EXERCISE OBJECTIVE:
Go through the entries below from the first line and output each one exactly, up to and including the line with "def State.setPrtState (s".

INFORMATION SUPPLIED:
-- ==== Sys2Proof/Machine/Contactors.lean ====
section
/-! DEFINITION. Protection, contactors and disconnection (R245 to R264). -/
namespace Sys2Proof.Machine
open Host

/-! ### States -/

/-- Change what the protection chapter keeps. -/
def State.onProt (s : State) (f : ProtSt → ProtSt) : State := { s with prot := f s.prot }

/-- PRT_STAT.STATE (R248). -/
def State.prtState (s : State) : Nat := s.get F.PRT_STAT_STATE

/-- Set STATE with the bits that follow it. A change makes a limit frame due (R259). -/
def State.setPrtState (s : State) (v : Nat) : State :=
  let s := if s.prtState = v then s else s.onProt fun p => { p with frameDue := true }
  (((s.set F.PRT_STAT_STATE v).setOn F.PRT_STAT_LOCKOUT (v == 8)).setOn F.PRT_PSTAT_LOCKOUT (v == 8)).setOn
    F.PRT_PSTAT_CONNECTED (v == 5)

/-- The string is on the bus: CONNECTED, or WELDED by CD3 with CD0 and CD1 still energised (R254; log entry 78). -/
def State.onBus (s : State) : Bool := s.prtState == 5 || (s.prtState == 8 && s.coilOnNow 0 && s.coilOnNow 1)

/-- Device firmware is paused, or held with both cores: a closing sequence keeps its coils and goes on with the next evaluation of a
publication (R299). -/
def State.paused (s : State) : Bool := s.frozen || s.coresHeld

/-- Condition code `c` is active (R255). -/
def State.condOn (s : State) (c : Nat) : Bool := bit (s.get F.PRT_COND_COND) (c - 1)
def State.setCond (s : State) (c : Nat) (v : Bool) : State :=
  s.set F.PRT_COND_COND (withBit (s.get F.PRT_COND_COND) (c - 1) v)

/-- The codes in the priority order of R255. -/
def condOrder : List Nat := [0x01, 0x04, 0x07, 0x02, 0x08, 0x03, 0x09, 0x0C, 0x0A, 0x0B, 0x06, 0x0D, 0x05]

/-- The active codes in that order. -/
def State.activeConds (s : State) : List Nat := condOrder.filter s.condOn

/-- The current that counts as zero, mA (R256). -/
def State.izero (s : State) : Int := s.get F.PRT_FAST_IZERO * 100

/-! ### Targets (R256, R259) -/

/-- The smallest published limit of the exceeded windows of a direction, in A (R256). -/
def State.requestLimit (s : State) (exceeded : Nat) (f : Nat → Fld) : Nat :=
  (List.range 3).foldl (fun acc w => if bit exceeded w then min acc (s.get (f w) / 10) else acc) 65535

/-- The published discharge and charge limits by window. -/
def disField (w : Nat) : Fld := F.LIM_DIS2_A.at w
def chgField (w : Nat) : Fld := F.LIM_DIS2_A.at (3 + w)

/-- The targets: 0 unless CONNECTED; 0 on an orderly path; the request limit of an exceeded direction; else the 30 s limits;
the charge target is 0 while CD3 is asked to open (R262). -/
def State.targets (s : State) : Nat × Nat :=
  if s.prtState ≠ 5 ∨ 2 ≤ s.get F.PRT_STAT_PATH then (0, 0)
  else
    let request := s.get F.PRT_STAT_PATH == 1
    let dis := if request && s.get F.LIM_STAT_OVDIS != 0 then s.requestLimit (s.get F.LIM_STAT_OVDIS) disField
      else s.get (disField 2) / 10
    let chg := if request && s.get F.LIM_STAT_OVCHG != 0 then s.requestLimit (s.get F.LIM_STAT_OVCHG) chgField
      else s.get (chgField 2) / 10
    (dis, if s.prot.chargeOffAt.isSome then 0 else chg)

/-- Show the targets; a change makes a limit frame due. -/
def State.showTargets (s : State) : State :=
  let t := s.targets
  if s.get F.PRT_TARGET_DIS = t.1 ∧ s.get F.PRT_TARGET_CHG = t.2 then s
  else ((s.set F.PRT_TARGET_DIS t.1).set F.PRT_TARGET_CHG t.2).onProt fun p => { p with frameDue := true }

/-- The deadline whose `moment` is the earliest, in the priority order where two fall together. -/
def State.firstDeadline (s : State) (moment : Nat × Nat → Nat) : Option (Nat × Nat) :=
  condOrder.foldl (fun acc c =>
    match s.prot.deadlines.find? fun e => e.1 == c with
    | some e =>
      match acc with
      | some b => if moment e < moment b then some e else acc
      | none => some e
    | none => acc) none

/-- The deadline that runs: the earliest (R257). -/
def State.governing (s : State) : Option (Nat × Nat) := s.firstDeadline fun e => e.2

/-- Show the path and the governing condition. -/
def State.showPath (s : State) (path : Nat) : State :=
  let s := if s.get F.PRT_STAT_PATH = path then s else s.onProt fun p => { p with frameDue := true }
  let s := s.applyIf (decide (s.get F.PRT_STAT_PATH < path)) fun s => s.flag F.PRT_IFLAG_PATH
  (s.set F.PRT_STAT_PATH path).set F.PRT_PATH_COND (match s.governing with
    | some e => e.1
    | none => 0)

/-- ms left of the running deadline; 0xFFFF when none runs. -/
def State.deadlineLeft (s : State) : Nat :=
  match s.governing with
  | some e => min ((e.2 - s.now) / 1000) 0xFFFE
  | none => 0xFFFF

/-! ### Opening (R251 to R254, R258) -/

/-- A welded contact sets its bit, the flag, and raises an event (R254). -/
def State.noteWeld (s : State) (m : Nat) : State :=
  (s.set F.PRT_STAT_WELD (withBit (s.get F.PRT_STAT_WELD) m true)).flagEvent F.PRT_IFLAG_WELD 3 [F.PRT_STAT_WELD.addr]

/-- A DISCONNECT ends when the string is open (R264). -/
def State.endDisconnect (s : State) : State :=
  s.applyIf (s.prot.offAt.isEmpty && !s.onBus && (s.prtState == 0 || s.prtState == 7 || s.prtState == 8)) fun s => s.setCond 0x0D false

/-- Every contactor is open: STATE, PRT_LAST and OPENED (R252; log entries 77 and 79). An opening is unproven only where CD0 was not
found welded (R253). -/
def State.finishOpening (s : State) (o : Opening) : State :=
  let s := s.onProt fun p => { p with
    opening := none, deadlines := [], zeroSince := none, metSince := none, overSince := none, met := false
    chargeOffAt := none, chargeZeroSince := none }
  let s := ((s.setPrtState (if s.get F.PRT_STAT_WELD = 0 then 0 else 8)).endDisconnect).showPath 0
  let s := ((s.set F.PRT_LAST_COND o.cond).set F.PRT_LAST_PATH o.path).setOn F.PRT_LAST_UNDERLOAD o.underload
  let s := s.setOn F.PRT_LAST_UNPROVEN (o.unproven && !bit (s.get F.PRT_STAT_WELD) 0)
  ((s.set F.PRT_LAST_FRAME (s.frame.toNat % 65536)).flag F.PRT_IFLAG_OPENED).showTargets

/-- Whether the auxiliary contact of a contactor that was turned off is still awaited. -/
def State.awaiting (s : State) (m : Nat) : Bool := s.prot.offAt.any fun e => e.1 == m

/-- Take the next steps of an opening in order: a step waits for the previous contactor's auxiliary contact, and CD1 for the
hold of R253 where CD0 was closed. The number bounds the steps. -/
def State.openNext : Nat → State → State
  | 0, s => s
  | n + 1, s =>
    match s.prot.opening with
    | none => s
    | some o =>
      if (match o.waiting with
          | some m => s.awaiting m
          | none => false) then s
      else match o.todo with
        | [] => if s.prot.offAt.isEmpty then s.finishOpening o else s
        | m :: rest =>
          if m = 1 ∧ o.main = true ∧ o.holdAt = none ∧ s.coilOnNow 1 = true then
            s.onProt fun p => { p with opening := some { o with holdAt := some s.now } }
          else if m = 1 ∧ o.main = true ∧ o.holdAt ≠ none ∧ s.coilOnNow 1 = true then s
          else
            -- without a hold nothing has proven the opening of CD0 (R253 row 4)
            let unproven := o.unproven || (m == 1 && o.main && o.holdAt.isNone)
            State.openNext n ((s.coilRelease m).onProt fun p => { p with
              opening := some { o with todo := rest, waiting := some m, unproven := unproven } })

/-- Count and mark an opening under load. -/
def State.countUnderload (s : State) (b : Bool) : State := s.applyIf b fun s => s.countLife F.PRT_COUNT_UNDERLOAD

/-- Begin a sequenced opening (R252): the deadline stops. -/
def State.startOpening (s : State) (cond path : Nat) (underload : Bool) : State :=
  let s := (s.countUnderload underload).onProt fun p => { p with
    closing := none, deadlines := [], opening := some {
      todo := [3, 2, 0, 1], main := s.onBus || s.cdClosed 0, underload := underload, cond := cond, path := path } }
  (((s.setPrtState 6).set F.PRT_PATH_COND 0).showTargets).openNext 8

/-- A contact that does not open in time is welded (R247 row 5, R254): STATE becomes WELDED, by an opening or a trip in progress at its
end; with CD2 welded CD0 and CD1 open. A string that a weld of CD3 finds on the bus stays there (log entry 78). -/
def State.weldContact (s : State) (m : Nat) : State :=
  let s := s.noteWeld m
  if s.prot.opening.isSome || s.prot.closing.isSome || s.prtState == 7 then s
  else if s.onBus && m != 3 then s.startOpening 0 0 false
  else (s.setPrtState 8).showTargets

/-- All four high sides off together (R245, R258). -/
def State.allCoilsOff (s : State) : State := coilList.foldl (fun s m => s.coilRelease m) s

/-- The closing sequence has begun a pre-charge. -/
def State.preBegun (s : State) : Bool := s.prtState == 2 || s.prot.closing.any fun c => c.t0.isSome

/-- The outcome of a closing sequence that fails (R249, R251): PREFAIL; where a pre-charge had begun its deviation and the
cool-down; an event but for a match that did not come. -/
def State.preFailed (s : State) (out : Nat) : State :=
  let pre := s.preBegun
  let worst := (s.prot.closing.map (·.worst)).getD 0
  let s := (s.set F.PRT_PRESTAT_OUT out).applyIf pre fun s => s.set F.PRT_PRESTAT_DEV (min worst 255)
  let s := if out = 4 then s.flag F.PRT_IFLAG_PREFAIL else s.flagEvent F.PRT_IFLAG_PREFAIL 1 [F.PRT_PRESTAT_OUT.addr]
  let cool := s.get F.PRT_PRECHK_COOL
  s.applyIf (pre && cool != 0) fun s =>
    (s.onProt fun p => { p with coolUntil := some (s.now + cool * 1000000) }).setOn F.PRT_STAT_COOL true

RESULT FOR THIS TASK:
-- ==== Sys2Proof/Machine/Contactors.lean ====
section
/-! DEFINITION. Protection, contactors and disconnection (R245 to R264). -/
namespace Sys2Proof.Machine
open Host

/-! ### States -/

/-- Change what the protection chapter keeps. -/
def State.onProt (s : State) (f : ProtSt → ProtSt) : State := { s with prot := f s.prot }

/-- PRT_STAT.STATE (R248). -/
def State.prtState (s : State) : Nat := s.get F.PRT_STAT_STATE

/-- Set STATE with the bits that follow it. A change makes a limit frame due (R259). -/
def State.setPrtState (s : State) (v : Nat) : State :=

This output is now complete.